China’s shifting sands spell trouble for Qualcomm, Broadcom

January 26, 2015 //By Junko Yoshida
China’s shifting sands spell trouble for Qualcomm, Broadcom
Shifting sands in China’s mobile market are likely to affect the leaders in the U.S. chip industry — such as Qualcomm and Broadcom — much faster than previously expected, according to several sources who attended the International Consumer Electronics Show earlier this month.

Among big changes in the works are China Mobile’s shift in procurement policy from five-mode smartphones to three-mode models, and big plans among Chinese apps processor vendors to embrace connectivity (WiFi and Bluetooth Low Energy).

Shift to three-mode smartphones

China Mobile, the world’s biggest cellular operator (in terms of subscriber numbers), initially bought only smartphones based on five-mode (supporting TD-LTE, FDD LTE, TD-SCDMA, WCDMA, GSM) and 10-frequency base band modems. The impetus behind this policy was said to help internationalize TD-LTE and promote development of multiple mobile communication technologies.

Last year, however, China Mobile relaxed its procurement rule to include three-mode (TD-LTE, TD-SCDMA, EDGE/GPRS/GSM) models.

As a result, those profiting from China Mobile’s new policy are China’s leading fabless chip companies such as Spreadtrum and Leadcore, along with China-based smartphones.

China Mobile sees three-mode smartphones helpful to launch more inexpensive TD-LTE smartphones, Chinese industry sources say. The operator hopes to aggressively promote its TD-LTE services, and the way to that goal is lowering required specification from five- to three-mode, they said.

For smartphone vendors making five-mode models, Qualcomm (which dominates the market) and Marvell were the only chip suppliers they could depend on.

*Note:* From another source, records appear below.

/-! ## Training (R348, R362) -/

/-- The basin and the memory organisation keep the rules (R346, R348). DEDUCED (log entry 51). -/
def Dev.mapOk (d : Dev) : Bool :=
  let base := d.rd64 DRAM_BASIN_BASE_LO DRAM_BASIN_BASE_HI
  let mib := d.fld DRAM_BASIN_SIZE 0 15
  decide (d.dramBytes ≠ 0) && decide (base % 2 ^ 20 = 0) && decide (0x20000000 ≤ base) &&
  decide (64 ≤ mib) && decide (mib ≤ 16384) && decide (base + mib * 2 ^ 20 ≤ d.dramBytes)

/-- What is held in DRAM is lost: table slots, grids and profile copies (R362). DESIGN CHOICE (log entry 53). -/
def Dev.dramLose (d : Dev) : Dev :=
  { d with
    mode := { d.mode with dram := false }
    lay := { d.lay with slots := List.replicate 4 none }
    grids := List.replicate 16 default
    profiles := List.replicate 16 none }

/-- DRAM_TRAIN: DRAM_CTRL.TRAIN written. It is taken in CONFIGURE, and not while a training runs. -/
def execDramTrain (s : State) : Host.Outcome State Fault Refusal :=
  if s.dev.mode.boot < 4 ∨ s.dev.rcd.pfail ∨ s.dev.mode.cur ≠ .configure ∨ s.dev.dram.training then .next s
  else s.onMem (fun d _ =>
    let w := d.rd DRAM_STATUS
    let d := (d.wr DRAM_STATUS (((w.put 0 4 1).put 5 7 0))).dramLose
    (d.modDram (fun m => { m with training := true, queue := [], open_ := [] }), []))

/-- tREFI in time-stamp ticks (R356). -/
def Dev.trefi (d : Dev) : Nat := if d.bit DRAM_STATUS 4 then 31200 else 62400

/-- DRAM_TRAIN_DONE: training ends as the memory answered. PRESUMED (log entry 52). -/
def execDramTrainDone (t : DramTrain) (s : State) : Host.Outcome State Fault Refusal :=
  if s.dev.mode.boot = 0 ∨ s.dev.dram.training = false then .next s
  else s.onMem (fun d _ =>
    let d := d.modDram (fun m => { m with training := false })
    let d := (List.range 20).foldl (fun d k =>
      d.wr (DRAM_TRAIN (k / 5) (k % 5)) (t.results.getD k 0)) d
    match t.fail with
    | some (sc, lane) =>
      let d := ((d.setFld DRAM_STATUS 7 2 sc).setFld DRAM_STATUS 9 3 lane).setBit DRAM_STATUS 6 true
      let d := (d.setBit DRAM_STATUS 3 t.geomBad).setFld DRAM_STATUS 0 3 0
      (d.fault 27 5, [])
    | none =>
      let d := d.modDram (fun m => { m with
        down := List.replicate 8 false, refUntil := List.replicate 8 0
        refAt := (List.range 8).map (fun r => d.tb3 + (r + 1) * (d.trefi / 8)) })
      if d.mapOk then
        let d := d.setFld DRAM_STATUS 0 3 4
        ({ d with mode := { d.mode with dram := true } }, [])
      else (((d.setFld DRAM_STATUS 0 3 3).setBit DRAM_STATUS 5 true).fault 27 7, []))

/-! ## ECC (R358 to R361) -/

/-- A corrected burst is counted and reported. -/
def Dev.dramCorrected (d : Dev) : Dev := (d.count DRAM_CE_CNT 1).fault 27 1

/-- An uncorrectable burst is counted, and its offset kept. -/
def Dev.dramUe (d : Dev) (a : Nat) : Dev :=
  (d.count DRAM_UE_CNT 1).wr64 DRAM_UE_ADDR_LO DRAM_UE_ADDR_HI (a / 64 * 64)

In Qualcomm’s latest financial call last fall, president Derek Aberle acknowledged that he expects the global 3G/4G average selling prices will decline approximately 9-10% in fiscal 2015. Aberle explained, “Really a big part of the year-over-year decline is driven by growth in China, and in particular three-mode and Chinese OEMs I think gaining share over non-Chinese OEMs.”